Zhu Mingming, Song Yidong, Yuan Qianmu, Yang Yuedong
School of Computer Science and Engineering, Sun Yat-sen University, Guangzhou, 510006, China.
High Performance Computing Department, National Supercomputing Center in Shenzhen, Shenzhen, Guangdong, 518000, China.
Commun Biol. 2024 Dec 29;7(1):1709. doi: 10.1038/s42003-024-07436-3.
Proteins derived from microorganisms that survive in the harshest environments on Earth have stable activity under extreme conditions, providing rich resources for industrial applications and enzyme engineering. Due to the time-consuming nature of experimental determinations, it is imperative to develop computational models for fast and accurate prediction of protein optimal conditions. Previous studies were limited by the scarcity of data and the neglect of protein structures. To solve these problems, we constructed an up-to-date dataset with 175,905 non-redundant proteins and proposed a new model GeoPoc based on geometric graph learning for the protein optimal temperature, pH, and salt concentration prediction. GeoPoc leverages protein structures and sequence embeddings extracted from pre-trained language model, and further employs a geometric graph transformer network to capture the sequence and spatial information. We first focused on in-house validation for optimal temperature prediction for robustness assessment, and achieved a PCC of 0.78. The algorithm is further confirmed in an independent test set, where GeoPoc surpasses the state-of-the-art method by 2.3% in AUC. Additionally, GeoPoc was extended to pH and salt concentration prediction, and obtained AUC scores of 0.78 and 0.77, respectively. Through further interpretable analysis, GeoPoc elucidates the critical physicochemical properties that contribute to enhancing protein thermostability.

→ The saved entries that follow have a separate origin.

-- ==== Sys2Proof/Machine/Stack.lean ====
section
/-! DEFINITION. The stack instructions PUSH and POP (spec/42_stack.md R150 to R152). The statements take
effect in the order written (R14), which decides the forms that name R7. -/

namespace Sys2Proof.Machine

/-- PUSH: SP is decremented, then `x[a]` is read and stored at the new SP (R151). -/
def execPush (rA : Byte) (s : State) : Host.Outcome State Fault Refusal :=
  completeTick (.push rA) s do
    let a ← regIdx rA
    let t := s.decSp
    memWrite t t.sp.toNat (t.reg a).toNat

/-- POP: the byte at SP is read, written to `x[a]`, then SP is incremented (R152). -/
def execPop (rA : Byte) (s : State) : Host.Outcome State Fault Refusal :=
  completeTick (.pop rA) s do
    let a ← regIdx rA
    let v ← memRead s s.sp.toNat
    .ok (s.setReg a v).incSp

end Sys2Proof.Machine
end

源自能在地球上最恶劣环境中生存的微生物的蛋白质,在极端条件下具有稳定的活性,为工业应用和酶工程提供了丰富的资源。由于实验测定耗时,开发用于快速准确预测蛋白质最佳条件的计算模型势在必行。以往的研究受到数据稀缺和对蛋白质结构忽视的限制。为了解决这些问题,我们构建了一个包含175,905个非冗余蛋白质的最新数据集,并提出了一种基于几何图学习的新模型GeoPoc,用于预测蛋白质的最佳温度、pH值和盐浓度。GeoPoc利用从预训练语言模型中提取的蛋白质结构和序列嵌入,并进一步采用几何图变换器网络来捕捉序列和空间信息。我们首先专注于内部验证以进行最佳温度预测的稳健性评估,获得了0.78的皮尔逊相关系数(PCC)。该算法在独立测试集中得到进一步验证,其中GeoPoc在曲线下面积(AUC)方面比最先进的方法高出2.3%。此外,GeoPoc被扩展到pH值和盐浓度预测,分别获得了0.78和0.77的AUC分数。通过进一步的可解释分析,GeoPoc阐明了有助于提高蛋白质热稳定性的关键物理化学性质。